Stored data entries

________________________________________

-- ==== Sys2Proof/WellFormed.lean ====
section
/-!
DEFINITION. Well-formed commands: every unit that a command names exists (a source is the host or one of four sessions, a link one
of eight, and so on). The model stops on any other by name (Fault.noSuchUnit).
-/

namespace Sys2Proof

/-- The units a command names exist. -/
def Instr.wf (i : Instr) : Bool :=
  match i with
  | .registerWrite _ src _ _ => decide (src < 5)
  | .crClearingRead _ src _ _ => decide (src < 5)
  | .sqAcknowledge _ src _ _ => decide (src < 5)
  | .stageWrite _ src _ _ => decide (src < 5)
  | .lkWrite _ src _ _ => decide (src < 5)
  | .guardTimeout _ src => decide (src < 5)
  | .sluCommit _ src group _ => decide (src < 5) && decide (group < 64)
  | .sluCancel _ src group => decide (src < 5) && decide (group < 64)
  | .sluRevert _ src group => decide (src < 5) && decide (group < 64)
  | .flowAdopt _ link dir => decide (link < 8) && decide (dir < 2)
  | .addrApply _ => true
  | .parityScrub _ _ _ _ => true
  | .nowSecLoRead _ src => decide (src < 5)
  | .hostEvent _ => true
  | .sluApply _ => true
  | .outEdge _ output => decide (output < 6)
  | .pulseEnd _ output => decide (output < 4)
  | .ptpSync _ => true
  | .rcpWindow _ => true
  | .talWindow _ => true
  | .ntsEpoch _ => true
  | .leap _ => true
  | .hifDbPoll _ => true
  | .radiusTick _ _ => true
  | .tscStep _ => true
  | .qualTimeExpire _ ref => decide (ref < 14)
  | .wtrExpire _ ref => decide (ref < 14)
  | .distrustHoldExpire _ ref => decide (ref < 14)
  | .prepareEnd _ => true
  | .refLossTimeout _ ref => decide (ref < 14)
  | .refForce _ src _ _ => decide (src < 5)
  | .clearDistrust _ src _ _ => decide (src < 5)
  | .offsetLoRead _ src ref => decide (src < 5) && decide (ref < 14)
  | .qcontactChange _ _ => true
  | .todSentenceRx _ _ _ => true
  | .stepApprove _ src _ _ => decide (src < 5)
  | .stepApproveSlew _ src _ _ => decide (src < 5)
  | .calCreate _ src _ _ _ => decide (src < 5)
  | .calCancel _ src _ _ _ => decide (src < 5)
  | .calModify _ src _ _ _ => decide (src < 5)
  | .calNone _ src _ _ _ => decide (src < 5)
  | .cartLoss _ _ => true
  | .modelSample _ => true
  | .modelFlashWrite _ => true
  | .cartInsert _ => true
  | .cartRemove _ => true
  | .cartIdentified _ _ _ _ _ => true
  | .cartIdTimeout _ => true
  | .cartStatusPoll _ _ _ => true
  | .cartWarmTimeout _ => true
  | .cartMeasDone _ => true
  | .cartOvercurrent _ => true
  | .cartRelease _ src _ => decide (src < 5)
  | .cartPd2Off _ => true
  | .cartResume _ src _ => decide (src < 5)
  | .cartForget _ src _ => decide (src < 5)
  | .kaTick _ _ _ => true
  | .kaGnssWake _ => true
  | .kaWakeEnd _ _ => true
  | .gnssSolutionDone _ side _ => decide (side < 2)
  | .gnssAlarmClear _ side _ => decide (side < 2)
  | .gnssExclEnd _ side _ _ _ => decide (side < 2)
  | .channelLossOfLock _ side chan => decide (side < 2) && decide (chan < 160)
  | .navRecord _ side _ => decide (side < 2)
  | .hotstartWrite _ => true
  | .surveyStart _ src _ _ _ => decide (src < 5)
  | .surveyAbort _ src _ _ _ => decide (src < 5)
  | .surveyProgress _ side => decide (side < 2)
  | .surveyComplete _ side => decide (side < 2)
  | .surveyTimeout _ side => decide (side < 2)
  | .posFix _ src _ _ _ => decide (src < 5)
  | .posClear _ src _ _ _ => decide (src < 5)
  | .snapArm _ src _ _ _ => decide (src < 5)
  | .snapAbort _ src _ _ _ => decide (src < 5)
  | .snapTrigger _ => true
  | .snapCaptureEnd _ => true
  | .replayStart _ src _ _ _ => decide (src < 5)
  | .replayStop _ src _ _ _ => decide (src < 5)
  | .replayEnd _ side => decide (side < 2)
  | .clearExcl _ src _ _ _ => decide (src < 5)
  | .thetaLoRead _ src side => decide (src < 5) && decide (side < 2)
  | .rfiSpectrum _ side band _ => decide (side < 2) && decide (band < 2)
  | .biasShort _ side _ => decide (side < 2)
  | .biasRetry _ side _ => decide (side < 2)
  | .gnssFwLoad _ side _ => decide (side < 2)
  | .tagEdge _ chan _ _ _ => decide (chan < 16)
  | .tagForward _ => true
  | .measClose _ prog => decide (prog < 8)
  | .measGateClose _ prog => decide (prog < 8)
  | .measForward _ => true
  | .calBurst _ _ => true
  | .frameRx _ link _ => decide (link < 8)
  | .weirLow _ link _ => decide (link < 8)
  | .pauseRefresh _ link => decide (link < 8)
  | .pauseEffect _ link => decide (link < 8)
  | .pauseHoldEnd _ link => decide (link < 8)
  | .pauseOverlimit _ link => decide (link < 8)
  | .linkUp _ link _ _ => decide (link < 16)
  | .linkDown _ link _ => decide (link < 16)
  | .cageInsert _ cage _ _ _ => decide (cage < 4)
  | .cageRemove _ cage => decide (cage < 4)
  | .verifySend _ link => decide (link < 8)
  | .verifyResponse _ link => decide (link < 8)
  | .probeStart _ src link => decide (src < 5) && decide (link < 8)
  | .probeReturn _ link _ _ => decide (link < 8)
  | .probeTimeout _ link => decide (link < 8)
  | .responseBook _ link => decide (link < 8)
  | .finalise _ link => decide (link < 16)
  | .commitPoint _ link => decide (link < 16)
  | .slotStart _ link => decide (link < 16)
  | .ageDrop _ link => decide (link < 8)
  | .arpRequest _ => true
  | .neighborSolicitation _ => true
  | .exceptionFrame _ => true
  | .ntpRequest _ pipe => decide (pipe < 16)
  | .ntsRequest _ pipe => decide (pipe < 16)
  | .bucketMoveDone _ bucket => decide (bucket < 256)
  | .clientQuery _ src _ _ _ => decide (src < 5)
  | .ntsRotateNow _ src _ => decide (src < 5)
  | .ntsPurge _ src _ => decide (src < 5)
  | .ntsKeyDrawn _ => true
  | .keyDeferRetry _ => true
  | .mintJob _ _ => true
  | .drain _ src pipe => decide (src < 5) && decide (pipe < 16)
  | .drainComplete _ pipe => decide (pipe < 16)
  | .reload _ src pipe _ => decide (src < 5) && decide (pipe < 16)
  | .reloadComplete _ pipe _ => decide (pipe < 16)
  | .delayReqRx _ => true
  | .unicastRequestRx _ => true
  | .unicastCancelRx _ => true
  | .grantExpire _ => true
  | .slaveMessageRx _ => true
  | .annTimeout _ slave => decide (slave < 2)
  | .slaveGrantRenew _ slave => decide (slave < 2)
  | .esmcRx _ => true
  | .etxelRequest _ pipe => decide (pipe < 16)
  | .roughtimeRequest _ pipe => decide (pipe < 16)
  | .sealDone _ => true
  | .sealTimeout _ => true
  | .receiptRelease _ => true
  | .onlineKeyExpire _ => true
  | .rcpRotateNow _ src _ => decide (src < 5)
  | .ltSlot _ src _ => decide (src < 5)
  | .ed25519Sign _ core => decide (core < 16)
  | .ed25519Verify _ core => decide (core < 16)
  | .ed448Sign _ core => decide (core < 16)
  | .ed448Verify _ core => decide (core < 16)
  | .x25519 _ core => decide (core < 16)
  | .x448 _ core => decide (core < 16)
  | .ecdsaSign _ core => decide (core < 16)
  | .ecdsaVerify _ core => decide (core < 16)
  | .ecdh _ core => decide (core < 16)
  | .rsaPrivate _ core => decide (core < 16)
  | .rsaPublic _ core => decide (core < 16)
  | .keygen _ core => decide (core < 16)
  | .keyImport _ core => decide (core < 16)
  | .keyWipe _ => true
  | .keyPublic _ => true
  | .pkeDispatch _ core => decide (core < 16)
  | .pkeYield _ core => decide (core < 16)
  | .pkeJobAged _ => true
  | .pkeJobComplete _ core _ => decide (core < 16)
  | .pkeAbort _ src _ _ => decide (src < 5)
  | .keygenProgress _ core _ _ => decide (core < 16)
  | .drbgReseed _ => true
  | .trngSourceFail _ source _ => decide (source < 8)
  | .trngSourceRetest _ source _ => decide (source < 8)
  | .fence _ src _ _ _ => decide (src < 5)
  | .returnUnit _ src _ _ _ => decide (src < 5)
  | .unitSelftestDone _ _ _ _ => true
  | .kick _ => true
  | .doorbellReadDone _ _ => true
  | .hostFrameTx _ ring _ => decide (ring < 256)
  | .hostFrameTimeout _ => true
  | .recordFlush _ ring => decide (ring < 256)
  | .xfer _ ring _ _ _ => decide (ring < 256)
  | .vectorTimer _ vector => decide (vector < 64)
  | .blockEventCoalesce _ => true
  | .ringQuiesced _ ring => decide (ring < 256)
  | .hostDetach _ cause => decide (cause < 5)
  | .pcieLinkUp _ _ _ => true
  | .pcieRetrain _ => true
  | .journalFlashWrite _ => true
  | .sessionOpen _ _ _ _ _ _ => true
  | .sessionIdle _ session => decide (1 ≤ session) && decide (session < 5)
  | .sessionClosed _ session _ => decide (1 ≤ session) && decide (session < 5)
  | .celenHello _ session _ _ => decide (1 ≤ session) && decide (session < 5)
  | .celenRead _ session _ => decide (1 ≤ session) && decide (session < 5)
  | .celenWrite _ session _ => decide (1 ≤ session) && decide (session < 5)
  | .celenRead64 _ session _ => decide (1 ≤ session) && decide (session < 5)
  | .celenSubscribe _ session _ => decide (1 ≤ session) && decide (session < 5)
  | .celenUnsubscribe _ session _ => decide (1 ≤ session) && decide (session < 5)
  | .journalRead _ session _ => decide (1 ≤ session) && decide (session < 5)
  | .celenStage _ session _ _ => decide (1 ≤ session) && decide (session < 5)
  | .celenNet _ session _ => decide (1 ≤ session) && decide (session < 5)
  | .celenTrust _ session _ => decide (1 ≤ session) && decide (session < 5)
  | .celenBye _ session _ => decide (1 ≤ session) && decide (session < 5)
  | .inputQualified _ input _ => decide (input < 4)
  | .inputLost _ input _ => decide (input < 4)
  | .mainPowerLost _ => true
  | .kaLost _ => true
  | .powerStart _ _ => true
  | .stepTimeout _ _ => true
  | .safeHoldRetry _ _ => true
  | .stabilityReached _ => true
  | .resetFull _ src _ _ => decide (src < 5)
  | .resetMgmt _ src _ _ => decide (src < 5)
  | .watchdog _ _ => true
  | .supervisorSilent _ _ => true
  | .thermWarn _ _ => true
  | .thermalHold _ _ => true
  | .thermalRecover _ _ _ => true
  | .bootStore _ src _ _ => decide (src < 5)
  | .bootClear _ src _ => decide (src < 5)
  | .bootRetrain _ src _ => decide (src < 5)
  | .alarmConditionChange _ => true
  | .alarmCloseTimer _ contact => decide (contact < 2)
  | .noSelectionTimer _ => true
  | .casLinkTick _ => true
  | .linkFrameRx _ lane _ _ _ => decide (lane < 8)
  | .opReqRx _ lane _ => decide (lane < 8)
  | .opRx _ lane _ => decide (lane < 8)
  | .casBarrier _ => true
  | .casBroadcast _ => true
  | .casSnapshot _ => true
  | .serviceReset _ => true
  | .resultRx _ lane _ => decide (lane < 8)
  | .resultDeadline _ => true
  | .doneRx _ lane _ => decide (lane < 8)
  | .requestTimeout _ => true
  | .thetaLoLaneRead _ src lane => decide (src < 5) && decide (lane < 8)
  | .opResult0Read _ src => decide (src < 5)
  | .tallySel _ src _ => decide (src < 5)
  | .stolenClear _ src word _ => decide (src < 5) && decide (word < 2)
  | .sampleIndex _ src _ => decide (src < 5)
  | .grantUnicastTransmissionRx _ => true
  | .preemptableFrameSent _ link _ => decide (link < 8)
  | .signalAcquired _ side chan _ _ => decide (side < 2) && decide (chan < 160)
  | .keeperFault _ => true

end Sys2Proof
end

________________________________________

* Description of the task *
"output" is the word to look for; copy every line of the data that has it.

* Result of this task *
  | .outEdge _ output => decide (output < 6)
  | .pulseEnd _ output => decide (output < 4)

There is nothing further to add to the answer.